What restorative material should be used for direct restoration of endodontically treated teeth?
As previously stated at the beginning of this study, there is no substantial scientific research evidence-base that can support a specific bonding restorative approach rather than another in terms of survival. Moreover, the restoration of endodontically-treated teeth is influenced by a huge number of variables so it is quite challenging to evaluate the survival rate of different restorative approach to state which one is the most appropriate; a standardisation in this situation does not exist, especially in the case of direct restorations. Moreover, it is important to recall that teeth restored with fibre posts have comparable survival rates to those restored with direct or indirect metal posts  and that direct composite restorations in root-filled premolars with Class II cavities performed as well as teeth restored with single unit crowns . It has been also demonstrated that the use of a glass-ionomer-cement as base prior composite restoration has no negative affect on their survival rate. Indeed, acceptable annual failure rates could be achieved after 18 years when placing an intermediate layer of GIC with no significant difference compared to conventional composite restorations; thus no improvement in survival should be expected based on such a clinical restorative approach .
Said that, direct restorations are frequently undertaken using conventional resin composites due to their excellent mechanical and aesthetic properties [41, 42]. Nevertheless, light -curing resin-based materials remain characterised by important drawbacks associated to their polymerisation shrinkage, which can provoke stress at resin–dentine interfaces and jeopardize the overall longevity of the restoration [43–45]. Indeed, the volumetric contraction of conventional resin composites can cause debonding of some adhesive systems [43, 46, 47]. Accordingly, the sealing between composite and dentine can be seriously compromised with the formation of gaps and marginal leakage; pathways for microleakage of oral fluids, bacteria, and enzymes penetration [43, 48–50]. Such a scenario results in important clinical issues such as marginal discoloration, secondary caries, pulp and root-canal retreatment in endodontically-treated teeth [51, 52].
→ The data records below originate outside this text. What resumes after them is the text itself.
-- ==== Sys2Proof/Machine/Table.lean ====
section
/-! DEFINITION. Micro-order tables as their strand meets them (R219 to R224, R249 to R256): images and TLOAD,
the command queue, starting, stopping, checkpoints, and the instructions FORK and RDV (R130, R131). A table is
named by its handle: 0 to 3 for f0 to f3, 8 to 15 for ch0 to ch7. -/

namespace Sys2Proof.Machine

/-- The table of a handle. -/
def State.tbl (s : State) (core h : Nat) : Option Tbl :=
  if h < 4 then (mfind (s.strand core).frag h).map Frag.tbl else (s.chan core (h - 8)).map Chan.tbl
/-- Replaces the table of a handle. -/
def State.setTbl (s : State) (core h : Nat) (t : Tbl) : State :=
  if h < 4 then
    match mfind (s.strand core).frag h with
    | some f => s.setStrand core { s.strand core with frag := mset (s.strand core).frag h { f with tbl := t } }
    | none => s
  else
    match s.chan core (h - 8) with
    | some x => s.setChan core (h - 8) { x with tbl := t }
    | none => s

/-- The configuration registers of a kind of table (R223, R360). -/
def configIndex (copy : Bool) (i : Nat) : Bool :=
  decide (i < 6) || (decide (8 ≤ i) && decide (i < 12)) || (decide (0x10 ≤ i) && decide (i < 0x28)) ||
    (if copy then (decide (0x40 ≤ i) && decide (i < 0x44)) || (decide (0x48 ≤ i) && decide (i < 0x4E))
     else decide (0x30 ≤ i) && decide (i < 0x3C))
/-- The bits of a configuration register (R223, R360). -/
def configBits (i : Nat) : Nat :=
  if i < 6 then 17 else if (0x30 ≤ i ∧ i < 0x34) ∨ i = 0x40 ∨ i = 0x41 then 32 else 64
/-- A value that TNEST refuses for an index (R251). -/
def configBad (copy : Bool) (i : Nat) (v : Word) : Bool :=
  !configIndex copy i || (decide (i < 6) && (v == 0 || decide (65536 < v.toNat))) ||
    (!copy && i == 0x3A && v.toNat / 2 ^ 16 != 0)

/-- Pushes and pops of a fragment's links (R242): of its outgoing link, and of its incoming one. -/
def Strand.linkCounts (t : Strand) (h : Nat) : Nat × Nat :=
  ((match (mfind t.frag h).bind Frag.link with
    | some l => l.pushed
    | none => 0),
   (match t.frag.findSome? (fun f => match f.2.link with
      | some l => if l.dst = h then some l.popped else none
      | none => none) with
    | some n => n
    | none => 0))

/-- Live bases of a table. -/
def Tbl.bases (t : Tbl) : List Word := (List.range 4).map (fun g => mget t.lv (8 + g) 0)
/-- Replaces the live bases. -/
def Tbl.setBases (t : Tbl) (l : List Word) : Tbl :=
  { t with lv := (List.range 4).foldl (fun m g => mset m (8 + g) (l.getD g 0)) t.lv }

/-- Slots of a channel that a table's CBFREEs have marked (R241). -/
def Tbl.marked (t : Tbl) (ch : Nat) : Nat := ((t.frees.filter (fun x => x.1 == ch)).map (·.2)).sum
/-- Takes released slots from a table's claims. -/
def freeClaim (ch n : Nat) (l : List Claim) : List Claim :=
  (l.map (fun c => if c.ch = ch then { c with claimed := c.claimed - n } else c)).filter (fun c => c.claimed != 0)
/-- The deferred releases of a table (R241, R243): each is one effect, performed unless it was before. -/
def State.releaseClaims (s : State) (core h : Nat) (t : Tbl) : State × Tbl :=
  t.frees.foldl (fun (r : State × Tbl) x =>
    let e := (r.2.eseq + 1) % 2 ^ 48
    let t : Tbl := { r.2 with claims := freeClaim x.1 x.2 r.2.claims, eseq := e }
    if t.ehw < e then (r.1.releaseSlots core x.1 (1 + h) x.2, { t with ehw := e }) else (r.1, t))
    (s, { t with frees := [] })

/-- Records a checkpoint (R242, R246): releases and re-bases come first. -/
def State.checkpoint (s : State) (core h : Nat) (t : Tbl) : State × Tbl :=
  let (s, t) := s.releaseClaims core h t
  let t := { t with
    lv := t.rebase.foldl (fun m (b : Nat × Word) => mset m (8 + b.1) b.2) t.lv, rebase := [], since := 0,
    poison := t.poison.filter (fun p => decide (t.eseq ≤ p.eseq)) }
  let n := (s.strand core).linkCounts h
  (s, { t with ck := ⟨t.upc, t.idx, t.bases, t.epi, t.eseq, t.claims, n.1, n.2⟩ })

/-- Starts a table (R224): from Loaded or Halted at word 0 with a first checkpoint, from Stopped where it
stood. -/
def State.startTbl (s : State) (core h : Nat) (t : Tbl) (frm : BitVec 3) (sr : Word) (fence : Nat) : State :=
  let u := { t with st := .running, lv := t.sh, frm := frm, sr := sr, started := true, fence := fence, rebase := [],
                    markStop := false, stopDue := false, blocked := none }
  if t.st = .stopped then s.setTbl core h u
  else
    let (s, u) := s.checkpoint core h
      { u with upc := 0, idx := [0, 0, 0, 0, 0, 0], eseq := 0, ehw := 0, epi := Epi.start, inStep := false,
               row := 0, pops := [], taken := [] }
    s.setTbl core h u

/-- One command of a table applies (R249 to R255). -/
def State.applyTCmd (s : State) (core h : Nat) (t : Tbl) : TCmd → State
  | .nest i v => s.setTbl core h { t with sh := mset t.sh i v }
  | .base g v now =>
    let t := { t with sh := mset t.sh (8 + g) v }
    s.setTbl core h (if !now then t
      else if t.st = .running then { t with rebase := t.rebase.filter (fun b => b.1 != g) ++ [(g, v)] }
      else { t with lv := mset t.lv (8 + g) v })
  | .restart l => s.setTbl core h { t with restart := l, rv := true }
  | .go frm sr fence =>
    if t.st = .loaded || t.st = .stopped || t.st = .halted then s.startTbl core h t frm sr fence else s
  | .stop mark =>
    if t.st ≠ .running then s
    else if mark then s.setTbl core h { t with markStop := true }
    else if t.inStep then s.setTbl core h { t with stopDue := true }
    else s.setTbl core h { t with st := .stopped, markStop := false, blocked := none }

/-- Takes the first table command from the head of a handle's queue; none where another entry is first. -/
def State.takeTCmd (s : State) (core h : Nat) : Option (State × TCmd) :=
  if h < 4 then
    match s.tbl core h with
    | some t =>
      match t.cmdq with
      | c :: rest =>
        some (s.setTbl core h { t with cmdq := rest, weir := t.weir && decide (8 < rest.length) }, c)
      | [] => none
    | none => none
  else
    match s.chan core (h - 8) with
    | some x =>
      match x.queue with
      | .tbl c :: rest => some (s.setChan core (h - 8) { x with queue := rest }.settleWeir, c)
      | _ => none
    | none => none

/-- The first command of a table's queue applies (R249). -/
def State.applyFirst (s : State) (core h : Nat) : State :=
  match s.takeTCmd core h with
  | none => s
  | some (s, c) =>
    match s.tbl core h with
    | some t => s.applyTCmd core h t c
    | none => s

/-- A table handle. -/
def isHandle (h : Nat) : Bool := decide (h < 4) || (decide (8 ≤ h) && decide (h < 16))

/-- TABLE_COMMAND_APPLY (R249). -/
def execTableCommandApply (core handle : Nat) (s : State) : Result State :=
  if Config.cores ≤ core || !isHandle handle then .fault .noSuchObject else .next (s.applyFirst core handle)

/-- Room in the queue that a table's commands enter (R113, R249). -/
def State.tblRoom (s : State) (h : Nat) : Bool :=
  if h < 4 then
    match s.tbl s.cur h with
    | some t => decide (t.cmdq.length < 8) || (t.weir && t.cmdq.length == 8)
    | none => true
  else (s.chan s.cur (h - 8)).elim true (Chan.room · false)

/-- A table command enters its queue, or the strand waits for room (R249). -/
def State.pushTbl (s : State) (h : Nat) (c : TCmd) : Result State :=
  if !s.tblRoom h then .next (s.stall (if h < 4 then .tableQueue h else .chanQueue (h - 8)))
  else if h < 4 then
    match s.tbl s.cur h with
    | some t =>
      let s := s.setTbl s.cur h { t with cmdq := t.cmdq ++ [c] }
      s.endWith s.me
    | none => s.trap cFRAG_STATE 0
  else
    let s := s.pushQ s.cur (h - 8) (.tbl c)
    s.endWith s.me

/-- A table instruction on a handle that binds a table; others raise FRAG_STATE (R249). -/
def State.withTbl (s : State) (h : Nat) (k : Tbl → Result State) : Result State :=
  match s.tbl s.cur h with
  | some t => k t
  | none => s.trap cFRAG_STATE 0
However, there are several clinical strategies that may reduce the stress concentration at the resin–dentine interface during polymerization and possibly increase the longevity of the resin-dentine interface . For instance, flowable composites or glass-ionomer cements (GIC/RMGIC) used as base/liner or dentine-substitute materials may represent a proper method to provide a sort of “stress-absorption” [54,55]; they may prevent stress development at the dentine-bonded interface and reduce the risk for gap formation, microleakage, so promoting secondary caries formation [53,56,57]. Moreover, It is also important to consider that occlusal stress during mastication, swallowing, as well as in cases of parafunctional habits, can exuberate such issue since they can jeopardise the integrity of the bonding interface, making such a structure more susceptible to degradation over time [58, 59].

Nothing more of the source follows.